What you have done looks all right, but I don't remember rk4 in detail.

5. Jul 31, 2010

### Jwill

If these equations are correct then I must not understand how to do the stage constants for the iteration.

If
$$\frac{dz}{dt} = sin(3y(t))$$

$$\frac{dy}{dt} = z$$

then

$$\frac{dz}{dt} = f[t, y(t)]$$

$$\frac{dy}{dt} = f[t, z(t)]$$

(I think)

How are they "coupled" in that I don't see that they have a dependency on each other. I understand the runge kutta method when they have a dependency on each other, but how does solving for z or y help you solve for the other?... I don't see how the stage constants rely on each other.

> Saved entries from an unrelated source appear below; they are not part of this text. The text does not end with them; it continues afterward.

-- ==== Sys2Proof/Machine/RegTable.lean ====
section
/-! DEFINITION. The register pages: their places (Tables 10.1 and 17.1), the access type and reset value of every field
(the register tables of chapters 02 to 17), and a named address for every register. -/

namespace Sys2Proof.Machine

/-- The kinds of register page (Table 17.1 and R366). -/
inductive PageKind where
  | dev
  | seam
  | sched
  | ma
  | xl
  | noc
  | bm
  | ldg
  | dg
  | ks
  | ln
  | mgt
  | pwr
  | hlt
  | hif
  | cxt
  | instApt
  | hmc
  | schedAgent
  | pnl
  | pnlHpu
  | pnlPu
  | pnlMn
  | nocStop
  | sf
  | pack
  | bmCh
  | pkt
  | instCuff
  | instRing
  | instPush
  | instPat
  | instMa
  | instLdg
  deriving DecidableEq, Repr

/-- One register of a page, or a run of `num` registers `step` bytes apart. The masks give the bits of each access type
(Table 0.2); `seam` marks the staged bits that are Seam-applied. `rst0` is the reset value on a page with index 0 and
`rst` on the others. -/
structure RegRow where
  off  : Nat
  step : Nat
  num  : Nat
  rw   : Nat
  st   : Nat
  seam : Nat
  rc   : Nat
  rst0 : Nat
  rst  : Nat
  deriving DecidableEq, Repr

/-- TYPE of a page (R366). -/
def PageKind.type : PageKind → Nat
  | .dev => 0x1
  | .seam => 0x2
  | .sched => 0x3
  | .ma => 0xC
  | .xl => 0xF
  | .noc => 0x10
  | .bm => 0x12
  | .ldg => 0x14
  | .dg => 0x15
  | .ks => 0x16
  | .ln => 0x17
  | .mgt => 0x19
  | .pwr => 0x1A
  | .hlt => 0x1B
  | .hif => 0x18
  | .cxt => 0xE
  | .instApt => 0x25
  | .hmc => 0xD
  | .schedAgent => 0x4
  | .pnl => 0x5
  | .pnlHpu => 0x6
  | .pnlPu => 0x7
  | .pnlMn => 0x8
  | .nocStop => 0x11
  | .sf => 0xA
  | .pack => 0xB
  | .bmCh => 0x13
  | .pkt => 0x9
  | .instCuff => 0x1C
  | .instRing => 0x20
  | .instPush => 0x21
  | .instPat => 0x22
  | .instMa => 0x23
  | .instLdg => 0x24

/-- CAPS of a page (R366); `idx` is the replica number. -/
def PageKind.caps (k : PageKind) (idx : Nat) : Nat :=
  match k with
  | .dev => 0x1
  | .seam => 0x3
  | .sched => 0x3
  | .ma => 0xC
  | .xl => 0x1
  | .noc => 0x3
  | .bm => 0x4
  | .ldg => 0x5
  | .dg => 0x1C
  | .ks => 0x1
  | .ln => 0
  | .mgt => 0
  | .pwr => 0x7
  | .hlt => 0
  | .hif => if idx = 0 then 1 else 0
  | .cxt => 0x4
  | .instApt => 0
  | .hmc => 0x4
  | .schedAgent => 0x4
  | .pnl => 0x4
  | .pnlHpu => 0xC
  | .pnlPu => 0xC
  | .pnlMn => 0xC
  | .nocStop => 0x7
  | .sf => 0x1D
  | .pack => 0x18
  | .bmCh => 0xD
  | .pkt => 0x4
  | .instCuff => 0x7
  | .instRing => 0x11
  | .instPush => 0
  | .instPat => 0x1
  | .instMa => 0x1
  | .instLdg => 0x1

/-- The replicated and single pages of the register window: kind, offset, count (Table 17.1). -/
def windowPages : List (PageKind × Nat × Nat) :=
  [(.dev, 0, 1),
   (.seam, 0x1000, 1),
   (.sched, 0x2000, 1),
   (.ma, 0x3000, 1),
   (.xl, 0x4000, 1),
   (.noc, 0x5000, 1),
   (.bm, 0x6000, 1),
   (.ldg, 0x7000, 1),
   (.dg, 0x8000, 1),
   (.ks, 0x9000, 1),
   (.ln, 0xA000, 1),
   (.mgt, 0xB000, 1),
   (.pwr, 0xC000, 1),
   (.hlt, 0xD000, 1),
   (.hif, 0xE000, 2),
   (.cxt, 0x10000, 2),
   (.instApt, 0x12000, 1),
   (.hmc, 0x18000, 8),
   (.schedAgent, 0x30000, 32),
   (.pnl, 0x50000, 32),
   (.pnlHpu, 0x70000, 32),
   (.pnlPu, 0x90000, 32),
   (.pnlMn, 0xB0000, 32),
   (.nocStop, 0xD0000, 48),
   (.sf, 0x100000, 64),
   (.pack, 0x140000, 64),
   (.bmCh, 0x180000, 64),
   (.pkt, 0x200000, 512),
   (.instCuff, 0x400000, 1025)]

/-- Where the per-instance windows begin in the model's register addresses: instance i's window (R211) is at
`instBase i`, above the 16 MiB register window. -/
def instBase (i : Nat) : Nat := 0x1000000 + i * 0x10000

/-- The number of instances (R2). -/
def numInst : Nat := 1025

/-- The common header (Table 17.3); COMPAT takes the strap at reset and is not in the table. -/
def headerRows : List RegRow :=
  [/- BLOCK_ID -/ ⟨0, 0, 1, 0, 0, 0, 0, 0x10000000, 0x10000000⟩,
   /- BLOCK_CAPS -/ ⟨0x4, 0, 1, 0, 0, 0, 0, 0, 0⟩,
   /- BLOCK_CTRL -/ ⟨0x8, 0, 1, 0x3, 0, 0, 0, 0x1, 0x1⟩,
   /- BLOCK_STATUS -/ ⟨0xC, 0, 1, 0, 0, 0, 0, 0, 0⟩,
   /- IRQ_ENABLE -/ ⟨0x10, 0, 1, 0xFFFFFFFF, 0, 0, 0, 0, 0⟩,
   /- IRQ_STATUS -/ ⟨0x14, 0, 1, 0, 0, 0, 0, 0, 0⟩,
   /- IRQ_FLAG -/ ⟨0x18, 0, 1, 0, 0, 0, 0, 0, 0⟩,
   /- IRQ_FORCE -/ ⟨0x1C, 0, 1, 0, 0, 0, 0, 0, 0⟩,
   /- ERR_CODE -/ ⟨0x20, 0, 1, 0, 0, 0, 0, 0, 0⟩,
   /- ERR_ADDR_LO -/ ⟨0x24, 0, 1, 0, 0, 0, 0, 0, 0⟩,
   /- ERR_ADDR_HI -/ ⟨0x28, 0, 1, 0, 0, 0, 0, 0, 0⟩,
   /- ERR_COUNT -/ ⟨0x2C, 0, 1, 0, 0, 0, 0xFFFFFFFF, 0, 0⟩,
   /- STAGE_COMMIT -/ ⟨0x30, 0, 1, 0, 0, 0, 0, 0, 0⟩,
   /- WRITE_GEN -/ ⟨0x34, 0, 1, 0, 0, 0, 0, 0, 0⟩,
   /- LAST_WRITER -/ ⟨0x38, 0, 1, 0, 0, 0, 0, 0, 0⟩]

/-- Registers of SEAM (Table 2.8, 02_seam_and_dispatch.md). -/
def seamRows : List RegRow :=
  [/- SEAM_CTRL -/ ⟨0x40, 0, 1, 0x2, 0x1, 0x1, 0, 0, 0⟩,
   /- SEAM_PERIOD -/ ⟨0x44, 0, 1, 0, 0x3FFFF, 0x3FFFF, 0, 0x3E80, 0x3E80⟩,
   /- SEAM_TOL -/ ⟨0x48, 0, 1, 0x7FF, 0, 0, 0, 0xA0, 0xA0⟩,
   /- SEAM_STATUS -/ ⟨0x4C, 0, 1, 0, 0, 0, 0, 0, 0⟩,
   /- SEAM_NUM_LO -/ ⟨0x50, 0, 1, 0, 0, 0, 0, 0, 0⟩,
   /- SEAM_NUM_HI -/ ⟨0x54, 0, 1, 0, 0, 0, 0, 0, 0⟩,
   /- SEAM_NUM_SET_LO -/ ⟨0x58, 0, 1, 0, 0xFFFFFFFF, 0, 0, 0, 0⟩,
   /- SEAM_NUM_SET_HI -/ ⟨0x5C, 0, 1, 0, 0xFFFFFFFF, 0, 0, 0, 0⟩,
   /- SEAM_NUM_LOAD -/ ⟨0x60, 0, 1, 0x1, 0, 0, 0, 0, 0⟩,
   /- SEAM_OFFSET -/ ⟨0x64, 0, 1, 0, 0, 0, 0, 0, 0⟩,
   /- SEAM_EARLY -/ ⟨0x68, 0, 1, 0, 0, 0, 0xFFFFFFFF, 0, 0⟩,
   /- SEAM_MISSED -/ ⟨0x6C, 0, 1, 0, 0, 0, 0xFFFFFFFF, 0, 0⟩]

/-- Registers of SCHED (Table 2.9, 02_seam_and_dispatch.md). -/
def schedRows : List RegRow :=
  [/- SCHED_CTRL -/ ⟨0x40, 0, 1, 0xFF03, 0x1C, 0x1C, 0, 0x1009, 0x1009⟩,
   /- SCHED_SAVE_BASE_LO -/ ⟨0x44, 0, 1, 0, 0xC0000000, 0, 0, 0, 0⟩,
   /- SCHED_SAVE_BASE_HI -/ ⟨0x48, 0, 1, 0, 0xFFFF, 0, 0, 0, 0⟩,
   /- SCHED_TRACE_BASE_LO -/ ⟨0x4C, 0, 1, 0, 0xFFFFF000, 0, 0, 0, 0⟩,
   /- SCHED_TRACE_BASE_HI -/ ⟨0x50, 0, 1, 0, 0xFFFF, 0, 0, 0, 0⟩,
   /- SCHED_TRACE_SIZE -/ ⟨0x54, 0, 1, 0, 0x1F, 0, 0, 0x8, 0x8⟩,
   /- SCHED_TRACE_CTRL -/ ⟨0x58, 0, 1, 0xFFFFF03, 0, 0, 0, 0xFF00, 0xFF00⟩,
   /- SCHED_TRACE_WR -/ ⟨0x5C, 0, 1, 0, 0, 0, 0, 0, 0⟩,
   /- SCHED_TRACE_RD -/ ⟨0x60, 0, 1, 0xFFFFFFFF, 0, 0, 0, 0, 0⟩,
   /- SCHED_TRACE_DROP -/ ⟨0x64, 0, 1, 0, 0, 0, 0xFFFFFFFF, 0, 0⟩,
   /- SCHED_DEC_STALE -/ ⟨0x68, 0, 1, 0, 0, 0, 0xFFFFFFFF, 0, 0⟩,
   /- SCHED_DEC_UNDER -/ ⟨0x6C, 0, 1, 0, 0, 0, 0xFFFFFFFF, 0, 0⟩,
   /- SCHED_HELD -/ ⟨0x70, 0, 1, 0, 0, 0, 0, 0, 0⟩]

/-- Registers of SCHED_AGENT (Table 2.10, 02_seam_and_dispatch.md). -/
def schedAgentRows : List RegRow :=
  [/- SCHED_SLOTS -/ ⟨0x40, 0, 1, 0, 0, 0, 0, 0x800, 0x800⟩,
   /- SCHED_PSTATE -/ ⟨0x44, 0, 1, 0, 0, 0, 0, 0x40, 0x40⟩,
   /- SCHED_SNAP_SEAM -/ ⟨0x48, 0, 1, 0, 0, 0, 0, 0, 0⟩,
   /- SCHED_SNAP_DISPATCH -/ ⟨0x4C, 0, 1, 0, 0, 0, 0, 0, 0⟩,
   /- SCHED_SNAP_STEAL -/ ⟨0x50, 0, 1, 0, 0, 0, 0, 0, 0⟩,
   /- SCHED_SNAP_CUT -/ ⟨0x54, 0, 1, 0, 0, 0, 0, 0, 0⟩,
   /- SCHED_SNAP_BUSY -/ ⟨0x58, 0, 1, 0, 0, 0, 0, 0, 0⟩]

/-- Registers of INST_CUFF (Table 3.11, 03_patterns_and_jobs.md). -/
def instCuffRows : List RegRow :=
  [/- INST_CUFF_SHARE -/ ⟨0x40, 0, 1, 0, 0x1FFF, 0x1FFF, 0, 0x1000, 0x1000⟩,
   /- INST_CUFF_SLOTS -/ ⟨0x44, 0, 1, 0x1FFFF, 0, 0, 0, 0x10000, 0⟩,
   /- INST_CUFF_JOBS -/ ⟨0x48, 0, 1, 0x7FFF, 0, 0, 0, 0x4000, 0⟩,
   /- INST_CUFF_DIGEST -/ ⟨0x4C, 0, 1, 0x1FF, 0, 0, 0, 0x100, 0⟩,
   /- INST_CUFF_MA_BASE -/ ⟨0x50, 0, 1, 0, 0x3FFFF, 0, 0, 0, 0⟩,
   /- INST_CUFF_MA_SIZE -/ ⟨0x54, 0, 1, 0, 0x7FFFF, 0, 0, 0x40000, 0⟩,
   /- INST_CUFF_LEDGER -/ ⟨0x58, 0, 1, 0x7FFF, 0, 0, 0, 0x4000, 0⟩,
   /- INST_CUFF_USE_SLOTS -/ ⟨0x5C, 0, 1, 0, 0, 0, 0, 0, 0⟩,
   /- INST_CUFF_USE_JOBS -/ ⟨0x60, 0, 1, 0, 0, 0, 0, 0, 0⟩,
   /- INST_CUFF_SNAP_CHARGE -/ ⟨0x64, 0, 1, 0, 0, 0, 0, 0, 0⟩,
   /- INST_CUFF_SNAP_SEAM -/ ⟨0x68, 0, 1, 0, 0, 0, 0, 0, 0⟩,
   /- INST_CUFF_SPENT -/ ⟨0x6C, 0, 1, 0, 0, 0, 0xFFFFFFFF, 0, 0⟩,
   /- INST_CUFF_RBASE_LO -/ ⟨0x80, 0x10, 8, 0, 0xFFFF0000, 0, 0, 0, 0⟩,
   /- INST_CUFF_RBASE_HI -/ ⟨0x84, 0x10, 8, 0, 0xFFFF, 0, 0, 0, 0⟩,
   /- INST_CUFF_RLEN -/ ⟨0x88, 0x10, 8, 0, 0xFFFFFFFF, 0, 0, 0, 0⟩]

/-- Registers of INST_PAT (Table 3.12, 03_patterns_and_jobs.md). -/
def instPatRows : List RegRow :=
  [/- INST_PAT_ADDR_LO -/ ⟨0x40, 0, 1, 0, 0xFFFFF000, 0, 0, 0, 0⟩,
   /- INST_PAT_ADDR_HI -/ ⟨0x44, 0, 1, 0, 0xFFFF, 0, 0, 0, 0⟩,
   /- INST_PAT_SLOT -/ ⟨0x48, 0, 1, 0, 0x3F, 0, 0, 0, 0⟩,
   /- INST_PAT_CMD -/ ⟨0x4C, 0, 1, 0, 0, 0, 0, 0, 0⟩,
   /- INST_PAT_STATUS -/ ⟨0x50, 0, 1, 0, 0, 0, 0, 0, 0⟩,
   /- INST_PAT_RESIDENT_LO -/ ⟨0x54, 0, 1, 0, 0, 0, 0, 0, 0⟩,
   /- INST_PAT_RESIDENT_HI -/ ⟨0x58, 0, 1, 0, 0, 0, 0, 0, 0⟩,
   /- INST_PAT_RETIRING_LO -/ ⟨0x5C, 0, 1, 0, 0, 0, 0, 0, 0⟩,
   /- INST_PAT_RETIRING_HI -/ ⟨0x60, 0, 1, 0, 0, 0, 0, 0, 0⟩]

/-- Registers of PACK (Table 4.12, 04_column_codec.md). -/
def packRows : List RegRow :=
  [/- PACK_CTRL -/ ⟨0x40, 0, 1, 0x7, 0, 0, 0, 0x1, 0x1⟩,
   /- PACK_STATUS -/ ⟨0x44, 0, 1, 0, 0, 0, 0, 0xFFE000, 0xFFE000⟩,
   /- PACK_BLOCKS -/ ⟨0x48, 0, 1, 0, 0, 0, 0xFFFFFFFF, 0, 0⟩,
   /- PACK_VALUES -/ ⟨0x4C, 0, 1, 0, 0, 0, 0xFFFFFFFF, 0, 0⟩,
   /- PACK_SELF_RETRY -/ ⟨0x50, 0, 1, 0, 0, 0, 0xFFFFFFFF, 0, 0⟩,
   /- PACK_CHECK_FAIL -/ ⟨0x54, 0, 1, 0, 0, 0, 0xFFFFFFFF, 0, 0⟩,
   /- PACK_PRED_A -/ ⟨0x58, 0, 1, 0, 0, 0, 0xFFFFFFFF, 0, 0⟩,
   /- PACK_PRED_B -/ ⟨0x5C, 0, 1, 0, 0, 0, 0xFFFFFFFF, 0, 0⟩,
   /- PACK_SPILL -/ ⟨0x60, 0, 1, 0, 0, 0, 0xFFFFFFFF, 0, 0⟩,
   /- PACK_ABANDON -/ ⟨0x64, 0, 1, 0, 0, 0, 0xFFFFFFFF, 0, 0⟩]

/-- Registers of SF (Table 5.11, 05_scan_fronts.md). -/
def sfRows : List RegRow :=
  [/- SF_CTRL -/ ⟨0x40, 0, 1, 0x3, 0, 0, 0, 0x3, 0x3⟩,
   /- SF_STATUS -/ ⟨0x44, 0, 1, 0, 0, 0, 0, 0xFFE0, 0xFFE0⟩,
   /- SF_LANES_DECODED -/ ⟨0x48, 0, 1, 0, 0, 0, 0xFFFFFFFF, 0, 0⟩,
   /- SF_LANES_SKIPPED -/ ⟨0x4C, 0, 1, 0, 0, 0, 0xFFFFFFFF, 0, 0⟩,
   /- SF_LANES_ELIDED -/ ⟨0x50, 0, 1, 0, 0, 0, 0xFFFFFFFF, 0, 0⟩,
   /- SF_ROWS_IN -/ ⟨0x54, 0, 1, 0, 0, 0, 0xFFFFFFFF, 0, 0⟩,
   /- SF_ROWS_OUT -/ ⟨0x58, 0, 1, 0, 0, 0, 0xFFFFFFFF, 0, 0⟩,
   /- SF_THROTTLE -/ ⟨0x5C, 0, 1, 0, 0, 0, 0xFFFFFFFF, 0, 0⟩,
   /- SF_INPUT_STALL -/ ⟨0x60, 0, 1, 0, 0, 0, 0xFFFFFFFF, 0, 0⟩,
   /- SF_HIST_MISMATCH -/ ⟨0x64, 0, 1, 0, 0, 0, 0xFFFFFFFF, 0, 0⟩,
   /- SF_CHECK_FAIL -/ ⟨0x68, 0, 1, 0, 0, 0, 0xFFFFFFFF, 0, 0⟩,
   /- SF_ABANDON -/ ⟨0x6C, 0, 1, 0, 0, 0, 0xFFFFFFFF, 0, 0⟩,
   /- SF_SNAP_SEAM -/ ⟨0x70, 0, 1, 0, 0, 0, 0, 0, 0⟩,
   /- SF_SNAP_ROWS_IN -/ ⟨0x74, 0, 1, 0, 0, 0, 0, 0, 0⟩,
   /- SF_SNAP_ROWS_OUT -/ ⟨0x78, 0, 1, 0, 0, 0, 0, 0, 0⟩,
   /- SF_SNAP_THROTTLE -/ ⟨0x7C, 0, 1, 0, 0, 0, 0, 0, 0⟩,
   /- SF_PGM -/ ⟨0x200, 0x4, 128, 0, 0xFFFFFFFF, 0, 0, 0, 0⟩]

/-- Registers of PNL_HPU (Table 6.13, 06_operators.md). -/
def pnlHpuRows : List RegRow :=
  [/- PNL_HPU_CTRL -/ ⟨0x40, 0, 1, 0x1, 0, 0, 0, 0x1, 0x1⟩,
   /- PNL_HPU_STATUS -/ ⟨0x44, 0, 1, 0, 0, 0, 0, 0xFFE0, 0xFFE0⟩,
   /- PNL_HPU_LOOKUPS -/ ⟨0x48, 0, 1, 0, 0, 0, 0xFFFFFFFF, 0, 0⟩,
   /- PNL_HPU_HITS -/ ⟨0x4C, 0, 1, 0, 0, 0, 0xFFFFFFFF, 0, 0⟩,
   /- PNL_HPU_INSERTS -/ ⟨0x50, 0, 1, 0, 0, 0, 0xFFFFFFFF, 0, 0⟩,
   /- PNL_HPU_GROUPS -/ ⟨0x54, 0, 1, 0, 0, 0, 0xFFFFFFFF, 0, 0⟩,
   /- PNL_HPU_CHAIN -/ ⟨0x58, 0, 1, 0, 0, 0, 0xFFFFFFFF, 0, 0⟩,
   /- PNL_HPU_LOCK_RETRY -/ ⟨0x5C, 0, 1, 0, 0, 0, 0xFFFFFFFF, 0, 0⟩,
   /- PNL_HPU_UNASSIGNED -/ ⟨0x60, 0, 1, 0, 0, 0, 0xFFFFFFFF, 0, 0⟩,
   /- PNL_HPU_ABANDON -/ ⟨0x64, 0, 1, 0, 0, 0, 0xFFFFFFFF, 0, 0⟩,
   /- PNL_HPU_SNAP_SEAM -/ ⟨0x68, 0, 1, 0, 0, 0, 0, 0, 0⟩,
   /- PNL_HPU_SNAP_LOOKUPS -/ ⟨0x6C, 0, 1, 0, 0, 0, 0, 0, 0⟩,
   /- PNL_HPU_SNAP_BUSY -/ ⟨0x70, 0, 1, 0, 0, 0, 0, 0, 0⟩]

/-- Registers of PNL_PU (Table 6.14, 06_operators.md). -/
def pnlPuRows : List RegRow :=
  [/- PNL_PU_CTRL -/ ⟨0x40, 0, 1, 0x1, 0, 0, 0, 0x1, 0x1⟩,
   /- PNL_PU_STATUS -/ ⟨0x44, 0, 1, 0, 0, 0, 0, 0xFFE00, 0xFFE00⟩,
   /- PNL_PU_RECORDS -/ ⟨0x48, 0, 1, 0, 0, 0, 0xFFFFFFFF, 0, 0⟩,
   /- PNL_PU_LINES -/ ⟨0x4C, 0, 1, 0, 0, 0, 0xFFFFFFFF, 0, 0⟩,
   /- PNL_PU_PART_FULL -/ ⟨0x50, 0, 1, 0, 0, 0, 0xFFFFFFFF, 0, 0⟩,
   /- PNL_PU_ABANDON -/ ⟨0x54, 0, 1, 0, 0, 0, 0xFFFFFFFF, 0, 0⟩,
   /- PNL_PU_SNAP_SEAM -/ ⟨0x58, 0, 1, 0, 0, 0, 0, 0, 0⟩,
   /- PNL_PU_SNAP_RECORDS -/ ⟨0x5C, 0, 1, 0, 0, 0, 0, 0, 0⟩,
   /- PNL_PU_SNAP_BUSY -/ ⟨0x60, 0, 1, 0, 0, 0, 0, 0, 0⟩]

/-- Registers of PNL_MN (Table 6.15, 06_operators.md). -/
def pnlMnRows : List RegRow :=
  [/- PNL_MN_CTRL -/ ⟨0x40, 0, 1, 0x1, 0, 0, 0, 0x1, 0x1⟩,
   /- PNL_MN_STATUS -/ ⟨0x44, 0, 1, 0, 0, 0, 0, 0xFFE0, 0xFFE0⟩,
   /- PNL_MN_RECORDS_IN -/ ⟨0x48, 0, 1, 0, 0, 0, 0xFFFFFFFF, 0, 0⟩,
   /- PNL_MN_RECORDS_OUT -/ ⟨0x4C, 0, 1, 0, 0, 0, 0xFFFFFFFF, 0, 0⟩,
   /- PNL_MN_FOLDED -/ ⟨0x50, 0, 1, 0, 0, 0, 0xFFFFFFFF, 0, 0⟩,
   /- PNL_MN_SATURATED -/ ⟨0x54, 0, 1, 0, 0, 0, 0xFFFFFFFF, 0, 0⟩,
   /- PNL_MN_TRAPS -/ ⟨0x58, 0, 1, 0, 0, 0, 0xFFFFFFFF, 0, 0⟩,
   /- PNL_MN_ABANDON -/ ⟨0x5C, 0, 1, 0, 0, 0, 0xFFFFFFFF, 0, 0⟩,
   /- PNL_MN_SNAP_SEAM -/ ⟨0x60, 0, 1, 0, 0, 0, 0, 0, 0⟩,
   /- PNL_MN_SNAP_RECORDS_OUT -/ ⟨0x64, 0, 1, 0, 0, 0, 0, 0, 0⟩,
   /- PNL_MN_SNAP_BUSY -/ ⟨0x68, 0, 1, 0, 0, 0, 0, 0, 0⟩]

/-- Registers of MA (Table 7.6, 07_match_array.md). -/
def maRows : List RegRow :=
  [/- MA_CTRL -/ ⟨0x40, 0, 1, 0x1, 0, 0, 0, 0x1, 0x1⟩,
   /- MA_STATUS -/ ⟨0x44, 0, 1, 0, 0, 0, 0, 0, 0⟩,
   /- MA_LOOKUPS -/ ⟨0x48, 0, 1, 0, 0, 0, 0xFFFFFFFF, 0, 0⟩,
   /- MA_HITS -/ ⟨0x4C, 0, 1, 0, 0, 0, 0xFFFFFFFF, 0, 0⟩,
   /- MA_MULTI -/ ⟨0x50, 0, 1, 0, 0, 0, 0xFFFFFFFF, 0, 0⟩,
   /- MA_FALSE_HIT -/ ⟨0x54, 0, 1, 0, 0, 0, 0xFFFFFFFF, 0, 0⟩,
   /- MA_SUSPECT -/ ⟨0x58, 0, 1, 0, 0, 0, 0, 0, 0⟩,
   /- MA_SUSPECT_FIRST -/ ⟨0x5C, 0, 1, 0, 0, 0, 0, 0x80000000, 0x80000000⟩,
   /- MA_LIVE_WRITE -/ ⟨0x60, 0, 1, 0, 0, 0, 0xFFFFFFFF, 0, 0⟩,
   /- MA_UPD_OPS -/ ⟨0x64, 0, 1, 0, 0, 0, 0xFFFFFFFF, 0, 0⟩,
   /- MA_SCRUB_PASSES -/ ⟨0x68, 0, 1, 0, 0, 0, 0xFFFFFFFF, 0, 0⟩,
   /- MA_SNAP_SEAM -/ ⟨0x6C, 0, 1, 0, 0, 0, 0, 0, 0⟩,
   /- MA_SNAP_LOOKUPS -/ ⟨0x70, 0, 1, 0, 0, 0, 0, 0, 0⟩,
   /- MA_SNAP_FALSE_HIT -/ ⟨0x74, 0, 1, 0, 0, 0, 0, 0, 0⟩,
   /- MA_SNAP_WAIT -/ ⟨0x78, 0, 1, 0, 0, 0, 0, 0, 0⟩]

/-- Registers of INST_MA (Table 7.7, 07_match_array.md). -/
def instMaRows : List RegRow :=
  [/- INST_MA_CMD -/ ⟨0x40, 0, 1, 0, 0, 0, 0, 0, 0⟩,
   /- INST_MA_POS -/ ⟨0x44, 0, 1, 0, 0x3FFFF, 0, 0, 0, 0⟩,
   /- INST_MA_RANGE_LO -/ ⟨0x48, 0, 1, 0, 0x3FFFF, 0, 0, 0, 0⟩,
   /- INST_MA_RANGE_SIZE -/ ⟨0x4C, 0, 1, 0, 0x7FFFF, 0, 0, 0, 0⟩,
   /- INST_MA_COUNT -/ ⟨0x50, 0, 1, 0, 0x7FFFF, 0, 0, 0, 0⟩,
   /- INST_MA_ADDR_LO -/ ⟨0x54, 0, 1, 0, 0xFFFFFFF0, 0, 0, 0, 0⟩,
   /- INST_MA_ADDR_HI -/ ⟨0x58, 0, 1, 0, 0xFFFF, 0, 0, 0, 0⟩,
   /- INST_MA_FLAGS -/ ⟨0x5C, 0, 1, 0, 0x3FFF, 0, 0, 0x80, 0x80⟩,
   /- INST_MA_KEY -/ ⟨0x60, 0x4, 5, 0, 0xFFFFFFFF, 0, 0, 0, 0⟩,
   /- INST_MA_MASK -/ ⟨0x74, 0x4, 5, 0, 0xFFFFFFFF, 0, 0, 0, 0⟩,
   /- INST_MA_DATA -/ ⟨0x88, 0, 1, 0, 0xFFFFFFFF, 0, 0, 0, 0⟩,
   /- INST_MA_STATUS -/ ⟨0x8C, 0, 1, 0, 0, 0, 0, 0, 0⟩,
   /- INST_MA_LANDED -/ ⟨0x90, 0, 1, 0, 0, 0, 0, 0, 0⟩,
   /- INST_MA_COUNT_DONE -/ ⟨0x94, 0, 1, 0, 0, 0, 0, 0, 0⟩]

I would understand if it was

$$\frac{dy}{dt} = f[t, y(t), z(t)]$$

$$\frac{dz}{dt} = F[t, y(t), z(t)]$$

If you could help me understand this, I'd appreciate it. It would make since if y and z were in both first order equations.

6. Jul 31, 2010

### Jwill

Well.... anyway my attempt at this was:

$$k1 = z_{i}$$

$$l1 = sin(3.*(y_{i}));$$

$$k2 = z_{i}+\frac{h}{2}*l1$$

$$l2 = sin(3*(y_{i}+\frac{h}{2}*k1))$$

$$k3 = z_{i}+\frac{h}{2}*l2$$

$$l3 = sin(3*(y_{i}+\frac{h}{2}*k2))$$

$$k4 = z_{i}+h*l2$$

$$l4 = sin(3*(y_{i}+h*k2))$$

$$z_{i+1} = z_{i} + \frac{h}{6}*(l1+2*l2+2*l3+l4)$$

$$y_{i+1} = y_{i} + \frac{h}{6}*(k1+2*k2+2*k3+k4)$$

I doubt this is correct... In the event that it is, could someone explain it to me better. Either way, I would like to understand this.

7. Aug 1, 2010

### HallsofIvy

Staff Emeritus
No, this is incorrect.

This is correct.

8. Aug 1, 2010

### Jwill

Okay. I might be on to something with this:

$$u = y$$

$$v = y'$$

$$v' = sin(3u)$$

$$u' = \frac{-1}{3v} cos(3u)$$

This way it's in the form:

$$\frac{dv}{dt} = f$$

$$\frac{du}{dt} = F[v, u]$$

So.... during runge kutta iterations, I'd have to solve for v to solve for u for each iteration.

Is this on the right track? It makes more sense to me anyway... assuming I did the itegration right. I'm not sure if or how I'd do anything with time t though in the stage constants.

9. Aug 1, 2010

### Jwill

Actually, I'm sure that

$$u' = \frac{-1}{3v} cos(3u)$$

is not correct. When I differentiate it, it does not work out to be the original equation. What method of integration would be used to solve it? I'm sure it's integrated over time and v and u are functions of time.

10. Aug 1, 2010

### Jwill

When you said that the two first order functions were incorrect... I am confused because you said that was correct earlier. I am confused and not sure what to do. I don't see how one could use the runge kutta method with those functions.

I am under the impression that in many cases when you use runge kutta, you integration a high order function and form two functions of 2 or 3 variables.

It feels like if I took the function and integrated it and used both of these to solve each equation simultaneously, I could come out with an answer for y. What I tried to do sort of makes sense, but I don't think the integral is right. Any guidance is much appreciated.